Dataset excerpts |

* * * * * * *

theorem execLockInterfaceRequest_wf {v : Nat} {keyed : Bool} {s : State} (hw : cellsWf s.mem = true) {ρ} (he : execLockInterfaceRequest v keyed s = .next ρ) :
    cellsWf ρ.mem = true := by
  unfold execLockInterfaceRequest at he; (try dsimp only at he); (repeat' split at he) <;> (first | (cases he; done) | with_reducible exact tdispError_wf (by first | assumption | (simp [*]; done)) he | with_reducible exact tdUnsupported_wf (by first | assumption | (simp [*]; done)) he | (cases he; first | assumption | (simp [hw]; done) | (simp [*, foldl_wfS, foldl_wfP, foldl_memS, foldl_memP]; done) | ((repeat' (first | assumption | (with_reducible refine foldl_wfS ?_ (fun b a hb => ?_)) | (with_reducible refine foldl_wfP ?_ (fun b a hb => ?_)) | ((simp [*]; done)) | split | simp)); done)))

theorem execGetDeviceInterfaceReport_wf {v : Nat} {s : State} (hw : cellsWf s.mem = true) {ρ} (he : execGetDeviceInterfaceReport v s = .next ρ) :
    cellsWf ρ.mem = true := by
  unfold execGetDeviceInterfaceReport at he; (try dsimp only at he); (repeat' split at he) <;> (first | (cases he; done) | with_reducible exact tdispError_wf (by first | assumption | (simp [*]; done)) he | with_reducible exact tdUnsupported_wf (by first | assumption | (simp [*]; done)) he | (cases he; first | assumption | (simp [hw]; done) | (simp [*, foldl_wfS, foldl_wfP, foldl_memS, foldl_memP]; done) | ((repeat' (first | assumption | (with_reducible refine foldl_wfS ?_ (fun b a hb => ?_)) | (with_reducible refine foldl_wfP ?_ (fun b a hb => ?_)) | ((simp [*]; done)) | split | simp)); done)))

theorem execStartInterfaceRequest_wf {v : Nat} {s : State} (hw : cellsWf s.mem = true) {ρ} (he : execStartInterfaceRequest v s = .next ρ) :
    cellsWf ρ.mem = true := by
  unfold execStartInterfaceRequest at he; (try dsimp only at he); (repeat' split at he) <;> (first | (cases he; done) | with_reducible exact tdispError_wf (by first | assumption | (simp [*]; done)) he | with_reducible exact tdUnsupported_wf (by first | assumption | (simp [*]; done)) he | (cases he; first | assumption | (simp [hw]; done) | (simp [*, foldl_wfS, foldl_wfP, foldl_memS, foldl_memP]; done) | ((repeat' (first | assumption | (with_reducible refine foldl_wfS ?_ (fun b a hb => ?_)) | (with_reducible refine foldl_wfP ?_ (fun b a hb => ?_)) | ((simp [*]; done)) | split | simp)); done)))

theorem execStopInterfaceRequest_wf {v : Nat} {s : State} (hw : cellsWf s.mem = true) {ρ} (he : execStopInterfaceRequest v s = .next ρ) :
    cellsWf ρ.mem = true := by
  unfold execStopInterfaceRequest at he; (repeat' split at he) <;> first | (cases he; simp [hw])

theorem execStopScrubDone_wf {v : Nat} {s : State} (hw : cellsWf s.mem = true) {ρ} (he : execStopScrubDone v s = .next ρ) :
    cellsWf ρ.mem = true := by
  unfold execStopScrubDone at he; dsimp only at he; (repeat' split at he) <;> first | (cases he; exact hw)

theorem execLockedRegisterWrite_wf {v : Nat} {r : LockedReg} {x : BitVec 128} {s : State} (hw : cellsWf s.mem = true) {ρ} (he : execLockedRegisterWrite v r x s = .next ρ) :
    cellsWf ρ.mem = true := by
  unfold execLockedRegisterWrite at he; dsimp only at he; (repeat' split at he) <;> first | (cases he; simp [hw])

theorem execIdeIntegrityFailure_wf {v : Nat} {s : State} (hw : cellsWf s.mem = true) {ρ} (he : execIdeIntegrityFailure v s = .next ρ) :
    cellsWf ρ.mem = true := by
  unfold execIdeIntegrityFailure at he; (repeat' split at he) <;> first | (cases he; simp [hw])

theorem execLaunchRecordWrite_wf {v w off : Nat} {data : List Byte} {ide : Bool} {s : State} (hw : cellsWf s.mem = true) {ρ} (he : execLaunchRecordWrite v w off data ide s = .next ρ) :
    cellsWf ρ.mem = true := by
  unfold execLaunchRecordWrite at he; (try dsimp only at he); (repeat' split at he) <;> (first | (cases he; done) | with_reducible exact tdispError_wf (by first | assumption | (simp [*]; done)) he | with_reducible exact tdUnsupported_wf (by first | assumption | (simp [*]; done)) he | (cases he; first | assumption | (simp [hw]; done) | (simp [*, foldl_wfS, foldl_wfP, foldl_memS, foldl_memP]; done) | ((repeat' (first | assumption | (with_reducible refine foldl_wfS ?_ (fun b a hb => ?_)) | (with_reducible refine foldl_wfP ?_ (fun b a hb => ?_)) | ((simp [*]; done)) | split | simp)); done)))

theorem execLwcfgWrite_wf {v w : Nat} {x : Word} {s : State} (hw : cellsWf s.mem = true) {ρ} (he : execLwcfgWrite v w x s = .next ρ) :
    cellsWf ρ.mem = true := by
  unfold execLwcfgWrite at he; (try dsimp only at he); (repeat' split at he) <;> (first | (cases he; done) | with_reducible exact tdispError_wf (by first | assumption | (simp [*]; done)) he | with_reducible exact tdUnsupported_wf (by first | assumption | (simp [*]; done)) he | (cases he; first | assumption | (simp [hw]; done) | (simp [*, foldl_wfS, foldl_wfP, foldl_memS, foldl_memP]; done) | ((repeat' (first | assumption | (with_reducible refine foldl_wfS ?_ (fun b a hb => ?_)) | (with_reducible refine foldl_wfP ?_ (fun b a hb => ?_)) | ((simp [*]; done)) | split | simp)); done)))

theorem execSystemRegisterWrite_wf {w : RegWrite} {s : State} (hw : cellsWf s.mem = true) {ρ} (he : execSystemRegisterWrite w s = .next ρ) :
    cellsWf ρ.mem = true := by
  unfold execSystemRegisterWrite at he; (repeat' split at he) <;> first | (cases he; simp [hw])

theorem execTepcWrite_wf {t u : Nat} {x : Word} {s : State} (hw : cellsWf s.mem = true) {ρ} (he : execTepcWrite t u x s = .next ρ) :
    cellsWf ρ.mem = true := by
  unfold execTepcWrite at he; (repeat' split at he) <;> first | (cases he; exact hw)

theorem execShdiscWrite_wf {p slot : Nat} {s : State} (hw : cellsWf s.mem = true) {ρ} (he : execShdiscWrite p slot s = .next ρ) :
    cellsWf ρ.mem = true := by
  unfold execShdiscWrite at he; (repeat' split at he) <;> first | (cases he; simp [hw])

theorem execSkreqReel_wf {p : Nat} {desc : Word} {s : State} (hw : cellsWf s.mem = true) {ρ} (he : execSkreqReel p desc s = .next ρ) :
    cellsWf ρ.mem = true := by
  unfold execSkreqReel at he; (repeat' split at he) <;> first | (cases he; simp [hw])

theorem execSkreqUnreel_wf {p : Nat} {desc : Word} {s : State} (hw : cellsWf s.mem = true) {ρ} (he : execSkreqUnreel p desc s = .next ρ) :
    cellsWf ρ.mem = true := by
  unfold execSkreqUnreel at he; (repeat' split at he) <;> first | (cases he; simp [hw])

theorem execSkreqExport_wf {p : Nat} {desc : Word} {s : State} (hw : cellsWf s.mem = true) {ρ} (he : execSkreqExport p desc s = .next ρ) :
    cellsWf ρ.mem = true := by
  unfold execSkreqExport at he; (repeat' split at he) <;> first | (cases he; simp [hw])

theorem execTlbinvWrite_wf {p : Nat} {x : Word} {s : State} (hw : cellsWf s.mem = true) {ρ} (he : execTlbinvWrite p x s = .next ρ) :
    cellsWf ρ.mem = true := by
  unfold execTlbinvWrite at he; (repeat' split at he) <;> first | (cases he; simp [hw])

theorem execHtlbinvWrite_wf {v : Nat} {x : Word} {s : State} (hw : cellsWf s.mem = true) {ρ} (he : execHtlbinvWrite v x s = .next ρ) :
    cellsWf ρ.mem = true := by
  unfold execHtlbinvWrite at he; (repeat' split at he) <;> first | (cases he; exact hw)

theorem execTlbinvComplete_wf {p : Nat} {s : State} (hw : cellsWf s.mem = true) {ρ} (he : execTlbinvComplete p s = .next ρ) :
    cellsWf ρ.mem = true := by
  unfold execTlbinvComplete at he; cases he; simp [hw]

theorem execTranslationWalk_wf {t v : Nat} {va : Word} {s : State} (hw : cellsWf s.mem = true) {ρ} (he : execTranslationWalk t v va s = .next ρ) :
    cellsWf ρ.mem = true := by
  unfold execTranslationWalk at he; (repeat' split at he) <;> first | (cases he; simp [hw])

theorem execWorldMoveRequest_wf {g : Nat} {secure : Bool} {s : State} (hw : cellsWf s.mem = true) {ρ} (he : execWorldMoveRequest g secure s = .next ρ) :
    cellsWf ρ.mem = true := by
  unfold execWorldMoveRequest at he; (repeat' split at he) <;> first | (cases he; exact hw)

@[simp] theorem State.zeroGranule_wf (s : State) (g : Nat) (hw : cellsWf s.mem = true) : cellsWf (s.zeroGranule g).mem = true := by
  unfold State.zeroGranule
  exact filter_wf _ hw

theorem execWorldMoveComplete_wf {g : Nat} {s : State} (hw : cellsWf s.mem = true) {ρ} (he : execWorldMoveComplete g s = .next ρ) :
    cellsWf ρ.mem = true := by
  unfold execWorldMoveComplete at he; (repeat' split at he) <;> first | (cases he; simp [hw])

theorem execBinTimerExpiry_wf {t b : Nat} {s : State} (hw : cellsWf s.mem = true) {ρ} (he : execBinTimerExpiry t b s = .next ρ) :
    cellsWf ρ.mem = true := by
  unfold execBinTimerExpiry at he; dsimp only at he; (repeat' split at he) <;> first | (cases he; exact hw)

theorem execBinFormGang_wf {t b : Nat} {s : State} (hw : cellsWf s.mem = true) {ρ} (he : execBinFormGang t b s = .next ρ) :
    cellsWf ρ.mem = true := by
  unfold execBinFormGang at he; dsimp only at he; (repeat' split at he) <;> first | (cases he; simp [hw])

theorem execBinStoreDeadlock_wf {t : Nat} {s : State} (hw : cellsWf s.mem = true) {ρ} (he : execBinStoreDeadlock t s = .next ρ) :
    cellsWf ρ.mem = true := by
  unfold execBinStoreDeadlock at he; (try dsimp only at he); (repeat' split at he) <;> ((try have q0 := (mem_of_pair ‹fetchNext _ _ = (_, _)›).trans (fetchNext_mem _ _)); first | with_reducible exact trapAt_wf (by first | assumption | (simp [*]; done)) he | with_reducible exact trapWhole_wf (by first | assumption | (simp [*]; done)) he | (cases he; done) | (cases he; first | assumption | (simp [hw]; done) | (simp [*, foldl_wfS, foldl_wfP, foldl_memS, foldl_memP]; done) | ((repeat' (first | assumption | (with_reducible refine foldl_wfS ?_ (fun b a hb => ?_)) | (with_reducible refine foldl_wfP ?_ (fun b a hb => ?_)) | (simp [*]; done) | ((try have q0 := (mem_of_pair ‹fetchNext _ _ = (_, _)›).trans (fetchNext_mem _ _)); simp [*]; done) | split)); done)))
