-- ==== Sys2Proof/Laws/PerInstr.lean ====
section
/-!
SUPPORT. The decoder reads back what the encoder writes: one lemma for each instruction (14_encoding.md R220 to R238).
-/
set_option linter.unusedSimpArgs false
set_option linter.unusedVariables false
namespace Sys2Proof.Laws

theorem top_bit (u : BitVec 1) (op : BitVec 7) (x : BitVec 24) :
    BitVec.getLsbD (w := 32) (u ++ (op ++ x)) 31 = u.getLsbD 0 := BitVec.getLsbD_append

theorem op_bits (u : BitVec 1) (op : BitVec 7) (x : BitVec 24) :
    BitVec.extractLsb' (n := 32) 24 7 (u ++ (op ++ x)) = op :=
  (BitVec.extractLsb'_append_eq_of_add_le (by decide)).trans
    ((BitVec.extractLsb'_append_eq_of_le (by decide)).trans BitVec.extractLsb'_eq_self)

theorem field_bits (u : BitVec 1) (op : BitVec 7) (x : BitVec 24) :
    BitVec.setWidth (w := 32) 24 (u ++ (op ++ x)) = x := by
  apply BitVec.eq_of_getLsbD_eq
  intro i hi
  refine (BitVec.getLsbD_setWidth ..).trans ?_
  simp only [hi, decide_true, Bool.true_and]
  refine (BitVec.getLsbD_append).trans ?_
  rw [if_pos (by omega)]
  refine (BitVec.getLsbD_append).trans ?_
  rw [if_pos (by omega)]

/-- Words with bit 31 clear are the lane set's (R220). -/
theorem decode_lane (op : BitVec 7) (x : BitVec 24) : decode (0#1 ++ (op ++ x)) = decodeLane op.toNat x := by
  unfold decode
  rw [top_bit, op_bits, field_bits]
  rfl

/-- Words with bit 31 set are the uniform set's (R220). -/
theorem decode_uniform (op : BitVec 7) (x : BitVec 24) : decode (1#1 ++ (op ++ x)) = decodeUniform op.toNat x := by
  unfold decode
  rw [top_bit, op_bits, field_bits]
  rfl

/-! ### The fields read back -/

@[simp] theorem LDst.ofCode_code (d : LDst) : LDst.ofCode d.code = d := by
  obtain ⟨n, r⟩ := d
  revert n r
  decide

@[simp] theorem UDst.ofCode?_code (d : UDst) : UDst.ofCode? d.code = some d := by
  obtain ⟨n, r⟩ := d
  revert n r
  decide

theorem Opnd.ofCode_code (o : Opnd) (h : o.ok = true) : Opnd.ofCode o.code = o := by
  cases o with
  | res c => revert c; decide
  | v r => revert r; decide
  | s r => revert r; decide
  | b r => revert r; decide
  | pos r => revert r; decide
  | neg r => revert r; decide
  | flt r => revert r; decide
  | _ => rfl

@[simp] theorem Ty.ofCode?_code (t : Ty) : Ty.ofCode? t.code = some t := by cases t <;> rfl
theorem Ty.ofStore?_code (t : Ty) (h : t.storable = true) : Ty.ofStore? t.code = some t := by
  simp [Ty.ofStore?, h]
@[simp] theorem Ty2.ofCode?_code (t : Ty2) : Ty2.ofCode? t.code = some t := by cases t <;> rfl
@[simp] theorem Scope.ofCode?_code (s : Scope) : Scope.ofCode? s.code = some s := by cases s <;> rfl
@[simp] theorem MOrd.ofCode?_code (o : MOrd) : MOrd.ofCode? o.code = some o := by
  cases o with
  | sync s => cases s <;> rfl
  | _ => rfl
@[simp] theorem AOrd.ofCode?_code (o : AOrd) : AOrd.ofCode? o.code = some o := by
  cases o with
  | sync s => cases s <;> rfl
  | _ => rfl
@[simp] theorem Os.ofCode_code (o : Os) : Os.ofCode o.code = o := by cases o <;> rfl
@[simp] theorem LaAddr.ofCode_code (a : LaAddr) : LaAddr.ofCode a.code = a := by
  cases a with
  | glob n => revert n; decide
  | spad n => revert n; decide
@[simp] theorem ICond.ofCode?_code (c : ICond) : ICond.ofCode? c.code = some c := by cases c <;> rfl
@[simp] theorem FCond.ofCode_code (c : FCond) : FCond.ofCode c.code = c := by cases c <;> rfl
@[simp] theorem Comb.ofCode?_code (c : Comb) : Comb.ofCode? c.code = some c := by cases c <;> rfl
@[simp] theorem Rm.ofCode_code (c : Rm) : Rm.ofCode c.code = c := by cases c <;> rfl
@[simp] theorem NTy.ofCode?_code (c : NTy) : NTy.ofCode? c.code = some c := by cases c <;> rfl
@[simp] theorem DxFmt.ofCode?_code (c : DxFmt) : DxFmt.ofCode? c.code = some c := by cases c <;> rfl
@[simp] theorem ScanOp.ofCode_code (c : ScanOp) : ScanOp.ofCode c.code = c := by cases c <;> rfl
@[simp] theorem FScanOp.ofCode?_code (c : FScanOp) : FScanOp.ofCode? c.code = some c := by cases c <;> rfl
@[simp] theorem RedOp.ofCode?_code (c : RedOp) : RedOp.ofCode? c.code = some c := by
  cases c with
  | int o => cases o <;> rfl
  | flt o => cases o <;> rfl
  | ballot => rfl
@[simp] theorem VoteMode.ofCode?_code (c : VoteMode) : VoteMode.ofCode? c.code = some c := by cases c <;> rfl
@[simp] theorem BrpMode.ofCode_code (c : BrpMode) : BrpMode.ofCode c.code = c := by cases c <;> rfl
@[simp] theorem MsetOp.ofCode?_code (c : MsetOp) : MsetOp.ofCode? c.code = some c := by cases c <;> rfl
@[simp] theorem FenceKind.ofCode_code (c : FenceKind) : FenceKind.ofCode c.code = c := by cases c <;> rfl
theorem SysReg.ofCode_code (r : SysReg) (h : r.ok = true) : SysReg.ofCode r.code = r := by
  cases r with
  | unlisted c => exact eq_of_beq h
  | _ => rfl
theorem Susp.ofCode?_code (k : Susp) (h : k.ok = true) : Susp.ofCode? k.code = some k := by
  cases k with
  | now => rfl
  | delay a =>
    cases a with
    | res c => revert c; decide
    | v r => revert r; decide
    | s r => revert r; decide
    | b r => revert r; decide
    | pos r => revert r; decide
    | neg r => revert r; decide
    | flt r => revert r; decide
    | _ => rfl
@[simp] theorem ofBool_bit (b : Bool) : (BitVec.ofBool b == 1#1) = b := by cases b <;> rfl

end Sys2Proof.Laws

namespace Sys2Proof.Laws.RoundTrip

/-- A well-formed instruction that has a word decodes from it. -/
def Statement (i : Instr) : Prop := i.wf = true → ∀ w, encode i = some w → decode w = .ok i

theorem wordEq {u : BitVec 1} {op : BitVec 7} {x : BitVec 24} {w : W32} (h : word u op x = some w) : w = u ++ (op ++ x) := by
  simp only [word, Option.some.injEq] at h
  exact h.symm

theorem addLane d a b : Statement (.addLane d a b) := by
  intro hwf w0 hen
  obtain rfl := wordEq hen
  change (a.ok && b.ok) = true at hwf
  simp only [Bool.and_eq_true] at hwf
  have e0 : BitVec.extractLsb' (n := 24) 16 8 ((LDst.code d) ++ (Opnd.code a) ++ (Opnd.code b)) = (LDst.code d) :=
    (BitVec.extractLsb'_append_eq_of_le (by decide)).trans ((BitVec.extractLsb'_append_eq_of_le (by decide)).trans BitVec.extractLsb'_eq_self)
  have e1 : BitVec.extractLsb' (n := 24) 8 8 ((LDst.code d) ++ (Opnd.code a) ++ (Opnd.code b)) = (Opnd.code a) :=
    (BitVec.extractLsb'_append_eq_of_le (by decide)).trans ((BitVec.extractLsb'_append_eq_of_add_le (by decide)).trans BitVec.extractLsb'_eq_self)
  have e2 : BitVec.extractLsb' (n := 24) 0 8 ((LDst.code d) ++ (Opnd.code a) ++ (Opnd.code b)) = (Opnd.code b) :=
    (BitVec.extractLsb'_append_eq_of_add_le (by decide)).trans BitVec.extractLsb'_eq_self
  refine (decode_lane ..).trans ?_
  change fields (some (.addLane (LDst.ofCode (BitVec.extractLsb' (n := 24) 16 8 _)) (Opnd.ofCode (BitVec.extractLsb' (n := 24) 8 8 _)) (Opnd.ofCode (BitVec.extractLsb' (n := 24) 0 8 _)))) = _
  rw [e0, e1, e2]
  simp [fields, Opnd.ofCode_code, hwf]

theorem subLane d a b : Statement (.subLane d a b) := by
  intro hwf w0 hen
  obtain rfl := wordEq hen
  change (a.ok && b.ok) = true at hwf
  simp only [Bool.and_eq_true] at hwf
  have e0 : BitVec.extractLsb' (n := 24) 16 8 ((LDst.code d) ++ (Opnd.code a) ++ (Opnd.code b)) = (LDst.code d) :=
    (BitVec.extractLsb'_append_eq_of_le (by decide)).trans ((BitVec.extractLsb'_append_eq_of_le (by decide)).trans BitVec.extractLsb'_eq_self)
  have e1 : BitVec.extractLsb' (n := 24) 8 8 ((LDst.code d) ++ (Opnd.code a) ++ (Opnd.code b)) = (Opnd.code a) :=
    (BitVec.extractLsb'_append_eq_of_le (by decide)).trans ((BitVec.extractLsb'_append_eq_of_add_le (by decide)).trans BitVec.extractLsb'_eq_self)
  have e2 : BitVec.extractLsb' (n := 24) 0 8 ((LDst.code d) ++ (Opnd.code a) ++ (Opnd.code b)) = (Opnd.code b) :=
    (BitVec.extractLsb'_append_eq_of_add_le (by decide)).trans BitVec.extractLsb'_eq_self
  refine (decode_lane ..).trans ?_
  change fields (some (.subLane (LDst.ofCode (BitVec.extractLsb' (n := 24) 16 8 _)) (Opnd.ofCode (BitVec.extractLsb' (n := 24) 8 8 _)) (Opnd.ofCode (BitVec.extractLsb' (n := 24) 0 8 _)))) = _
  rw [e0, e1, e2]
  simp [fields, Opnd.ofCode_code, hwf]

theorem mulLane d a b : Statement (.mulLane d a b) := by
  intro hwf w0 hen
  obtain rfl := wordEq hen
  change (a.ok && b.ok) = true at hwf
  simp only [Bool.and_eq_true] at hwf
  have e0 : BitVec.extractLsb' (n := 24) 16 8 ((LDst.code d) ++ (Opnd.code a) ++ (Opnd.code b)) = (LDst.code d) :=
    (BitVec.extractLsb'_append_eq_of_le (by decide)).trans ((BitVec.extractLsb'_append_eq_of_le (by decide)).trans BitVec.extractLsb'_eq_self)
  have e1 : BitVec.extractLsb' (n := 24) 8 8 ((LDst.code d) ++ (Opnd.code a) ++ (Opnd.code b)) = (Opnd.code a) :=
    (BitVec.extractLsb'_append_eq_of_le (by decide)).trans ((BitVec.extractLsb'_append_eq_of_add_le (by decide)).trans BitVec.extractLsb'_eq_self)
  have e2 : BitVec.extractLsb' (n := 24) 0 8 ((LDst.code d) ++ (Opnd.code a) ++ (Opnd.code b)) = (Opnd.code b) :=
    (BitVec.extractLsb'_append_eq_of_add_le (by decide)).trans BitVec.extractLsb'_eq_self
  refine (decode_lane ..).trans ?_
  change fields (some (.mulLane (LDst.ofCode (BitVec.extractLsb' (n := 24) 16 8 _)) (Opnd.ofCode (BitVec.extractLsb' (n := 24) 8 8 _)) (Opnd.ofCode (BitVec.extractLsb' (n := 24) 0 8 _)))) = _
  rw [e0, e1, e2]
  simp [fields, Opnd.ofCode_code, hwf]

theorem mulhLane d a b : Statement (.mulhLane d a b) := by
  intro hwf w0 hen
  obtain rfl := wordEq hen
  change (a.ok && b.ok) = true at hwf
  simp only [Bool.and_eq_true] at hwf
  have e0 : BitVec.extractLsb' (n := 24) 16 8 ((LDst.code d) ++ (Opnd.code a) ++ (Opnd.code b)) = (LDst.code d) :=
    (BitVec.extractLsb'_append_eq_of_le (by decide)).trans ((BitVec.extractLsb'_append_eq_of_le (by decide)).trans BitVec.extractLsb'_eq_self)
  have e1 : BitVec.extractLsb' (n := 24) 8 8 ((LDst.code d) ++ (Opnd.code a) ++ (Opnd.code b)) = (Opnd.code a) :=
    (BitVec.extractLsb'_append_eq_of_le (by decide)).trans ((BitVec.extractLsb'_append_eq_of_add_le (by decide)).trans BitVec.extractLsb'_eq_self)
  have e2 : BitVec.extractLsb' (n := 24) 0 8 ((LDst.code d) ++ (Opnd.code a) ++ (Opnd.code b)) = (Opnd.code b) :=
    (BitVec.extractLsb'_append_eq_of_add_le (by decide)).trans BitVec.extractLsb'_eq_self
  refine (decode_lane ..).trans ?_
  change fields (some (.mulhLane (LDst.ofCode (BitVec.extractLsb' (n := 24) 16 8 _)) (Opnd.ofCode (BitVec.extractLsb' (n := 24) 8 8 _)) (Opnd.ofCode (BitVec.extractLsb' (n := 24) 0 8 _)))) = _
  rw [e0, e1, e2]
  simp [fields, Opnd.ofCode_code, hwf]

* * * * * * *

Work task | Please give back exactly the lines of the listing above that run from the one containing "theorem Rm.ofCode_code (c" through the one containing "theorem ScanOp.ofCode_code (c", and only those.

Solution to this task |
@[simp] theorem Rm.ofCode_code (c : Rm) : Rm.ofCode c.code = c := by cases c <;> rfl
@[simp] theorem NTy.ofCode?_code (c : NTy) : NTy.ofCode? c.code = some c := by cases c <;> rfl
@[simp] theorem DxFmt.ofCode?_code (c : DxFmt) : DxFmt.ofCode? c.code = some c := by cases c <;> rfl
@[simp] theorem ScanOp.ofCode_code (c : ScanOp) : ScanOp.ofCode c.code = c := by cases c <;> rfl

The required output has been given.